What this task involves:
Please report each line of the data below that contains "slotEnd".

....................

-- ==== Sys2Proof/Machine/Windows.lean ====
section
/-! DEFINITION. The slots of the remote-memory bridge: starting, failing and ending operations, and windows going DOWN (R319 to R334). -/

namespace Sys2Proof.Machine

/-- Window `w`, INVALID where nothing is set. -/
def State.win (s : State) (w : Nat) : Window := Map.getD s.host.windows w {}

/-- Change a window. -/
def winMod (w : Nat) (f : Window → Window) : Prog :=
  .host (fun h => { h with windows := Map.put h.windows w (f (Map.getD h.windows w {})) })

/-- Change a slot that exists. -/
def slotMod (i : Nat) (f : BrSlot → BrSlot) : Prog :=
  .host (fun h => match Map.look h.slots i with
    | some x => { h with slots := Map.put h.slots i (f x) }
    | none => h)

/-- A PSN of a bridge slot names the slot where a PSN of the SQ names its count. -/
def bridgeEntry (slot : Nat) : Nat := 2 ^ 32 + slot
/-- A PSN of a BR_SIGNAL belongs to no slot, nor does a unit that is posted back. -/
def signalEntry : Nat := 2 ^ 34
def isBridgeEntry (e : Nat) : Bool := decide (2 ^ 32 ≤ e)
def slotOf (e : Nat) : Nat := e - 2 ^ 32

/-- The slots of a window, in the order of arrival. -/
def State.slotsOf (s : State) (w : Nat) : List (Nat × BrSlot) := s.host.slots.filter (fun e => e.2.window == w)

/-- The discard timer of a window in microseconds (R320). -/
def State.rdTimeout (s : State) (w : Nat) : Nat :=
  let t := (s.win w).img.rdTimeout.toNat
  if t = 0 then s.key Obj.brReadTimeout else t

/-- The remote address of a line of a window (R320). -/
def Window.raddr (x : Window) (line : Nat) : Nat := x.img.rbase.toNat + 64 * line

/-- The exclusive object of a line (R329). -/
def Window.xobject (x : Window) (line : Nat) : Nat := x.img.xbase.toNat + (x.raddr line / 64) % 2 ^ x.img.logX.toNat

/-- An entry of the function's BR_FAIL_LOG, which keeps the latest 16 (R324). -/
def brLog (f hostLine w status : Nat) (write : Bool) : Prog :=
  .read fun s => .func f (fun x => { x with fails :=
    ({ line := hostLine, window := w, status := status, write := write, time := BitVec.ofNat 32 s.now } :: x.fails).take 16 })

/-- An event of a window to its EQ (R342): none once the owning function has been reset (R332). -/
def winEvent (w type detail : Nat) : Prog :=
  .read fun s => .when (!(s.win w).orphaned) (postEvent (s.win w).img.eq.toNat type w detail)

/-- DETAIL of BRIDGE_POSTED_FAIL and BRIDGE_READ_TIMEOUT (R342). -/
def brDetail (status hostLine : Nat) : Nat := pack [(0, 8, status), (8, 46, hostLine)]

/-- A bridge write fails (R324). -/
def writeFails (f w hostLine status : Nat) : Prog :=
  .all [brLog f hostLine w status true, .count Obj.brPostedFails, winEvent w 0x21 (brDetail status hostLine)]

/-- A held read returns poison, logged with a code (R327). -/
def readPoison (f w hostLine status : Nat) : Prog :=
  .all [.out (.memData f hostLine none), brLog f hostLine w status false]

/-- A Keeper request of the bridge to the home of a window's objects (R331). -/
def bridgeKpr (w line op limit count : Nat) : Prog :=
  .read fun s =>
    let x := s.win w
    let c := s.ctx x.img.ctx.toNat
    kprNumber fun n => kprStart
      { pop := 0x50#8, dest := c.img.peerNode, req := n, lock := x.xobject line, op := op
        prio := if op = 3 then s.key Obj.brXprio else 0, units := 1, limit := limit
        ctx := x.img.ctx.toNat, epoch := c.epoch, job := c.img.jobId, tc := x.img.tc, count := count }

/-- The slot is free. -/
def slotDrop (i : Nat) : Prog := .host (fun h => { h with slots := Map.del h.slots i })

/-- The line is no longer held by its window (R331). -/
def lineRelease (w line : Nat) : Prog :=
  winMod w (fun x => { x with heldLines := x.heldLines.filter (fun l => l.1 != line) })

/-- Every PUT of an exclusive write has ended: its line is released, and the unit posted back (R331). -/
def exclDone (i : Nat) (b : BrSlot) : Prog :=
  .all [lineRelease b.window b.line, slotMod i (fun y => { y with stage := .posting }),
    bridgeKpr b.window b.line 4 0 (bridgeEntry i)]

/-- Start an operation that no other on its line holds back (R325, R331); a refused one drops its slot. -/
def slotStart (i : Nat) : Prog :=
  .look (fun s => Map.look s.host.slots i) fun b => .read fun s =>
    let x := s.win b.window
    let holds := x.heldLines.any (fun l => l.1 == b.line)
    let run : Prog := slotMod i (fun y => { y with stage := .running
                                                   runs := if y.write then y.runs else [(x.raddr b.line, [])] })
    if !b.excl then run
    else if b.write then
      if holds then (if b.runs.isEmpty then exclDone i b else run) else .all [writeFails b.func.toNat b.window b.hostLine stRemoteAccess, slotDrop i]
    else if holds then run
    else if 64 ≤ x.heldLines.length then
      .all [.when (!b.answered) (readPoison b.func.toNat b.window b.hostLine stRemoteAccess), slotDrop i]
    else
      .all [slotMod i (fun y => { y with stage := .xwait }),
        bridgeKpr b.window b.line 3 (s.rdTimeout b.window - s.nsSince b.at_ / 1000) (bridgeEntry i)]

/-- The next operation of a line that no operation holds back any more (R325). -/
def lineNext (w line : Nat) : Nat → Prog
  | 0 => .done
  | n + 1 =>
    .read fun s =>
      match (s.slotsOf w).filter (fun e => e.2.line == line) with
      | [] => .done
      | (i, b) :: _ => if b.stage = .hazard then .all [slotStart i, lineNext w line n] else .done

/-- An operation has ended: its slot is freed, and the next one of its line starts (R322, R325). -/
def slotEnd (i : Nat) : Prog :=
  .look (fun s => Map.look s.host.slots i) fun b =>
    .all [slotDrop i, .read fun s => lineNext b.window b.line (s.slotsOf b.window).length]

/-- A new request takes a slot (R322), and waits where another operation is in flight on its line (R325). -/
def slotTake (b : BrSlot) : Prog :=
  .read fun s =>
    let i := s.host.nextSlot
    let busy := (s.slotsOf b.window).any (fun e => e.2.line == b.line)
    .all [.host (fun h => { h with slots := Map.put h.slots i { b with stage := .hazard, at_ := s.time.tick }, nextSlot := i + 1 }),
      if busy then .count Obj.brHazardWaits else slotStart i]

/-- Every PUT of a write has ended: an exclusive one posts its unit back, and the line is released (R331). -/
def writeDone (i : Nat) : Prog :=
  .look (fun s => Map.look s.host.slots i) fun b => if b.excl then exclDone i b else slotEnd i

/-- A PSN of a slot has ended well (R325): data of a read goes to the host, or is discarded where the discard timer has
answered already (R328). -/
def bridgePsnDone (i psn : Nat) (data : Option Bytes) : Prog :=
  .look (fun s => Map.look s.host.slots i) fun b =>
    .all [slotMod i (fun y => { y with psns := y.psns.filter (· != psn) }),
      if b.write then
        .when (b.psns.filter (· != psn) == [] && b.assigned == b.runs.length) (writeDone i)
      else
        .all [if b.answered then .when data.isSome (.count Obj.brLateDiscards)
            else .opt data (fun d => .out (.memData b.func.toNat b.hostLine (some (BitVec.ofNat 512 (leNat d))))),
          slotEnd i]]

/-- An operation of a slot has failed with a code before its context leaves READY (R324, R327, R331). -/
def bridgeFails (i status : Nat) : Prog :=
  .look (fun s => Map.look s.host.slots i) fun b =>
    .all [if b.write then writeFails b.func.toNat b.window b.hostLine status
        else .when (!b.answered) (readPoison b.func.toNat b.window b.hostLine status),
      .when (b.write && b.excl) (.all [lineRelease b.window b.line, bridgeKpr b.window b.line 4 0 signalEntry]),
      slotDrop i]

/-- The bridge context of a window has left READY (R332): operations end, and the window goes DOWN. -/
def windowDown (c status : Nat) : Prog :=
  .read fun s =>
    .opt ((s.host.windows.find? (fun e => e.2.img.ctx.toNat == c && (e.2.state == .up || e.2.state == .draining))).map (·.1)) fun w =>
      .all [.each (s.slotsOf w) (fun e =>
          .all [if e.2.stage == .posting then .done
            else if e.2.write then
              writeFails e.2.func.toNat w e.2.hostLine (if e.2.assigned != 0 then stRetryExceeded else stAborted)
            else .when (!e.2.answered) (readPoison e.2.func.toNat w e.2.hostLine status),
            slotDrop e.1]),
        .when ((s.win w).state == .up)
          (.all [winMod w (fun x => { x with state := .down }), winEvent w 0x23 status]),
        winMod w (fun x => { x with sigs := [], heldLines := [], postingBack := [] })]

end Sys2Proof.Machine
end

....................

Answer to this exercise:
def slotEnd (i : Nat) : Prog :=
  .look (fun s => Map.look s.host.slots i) fun b => if b.excl then exclDone i b else slotEnd i
          slotEnd i]]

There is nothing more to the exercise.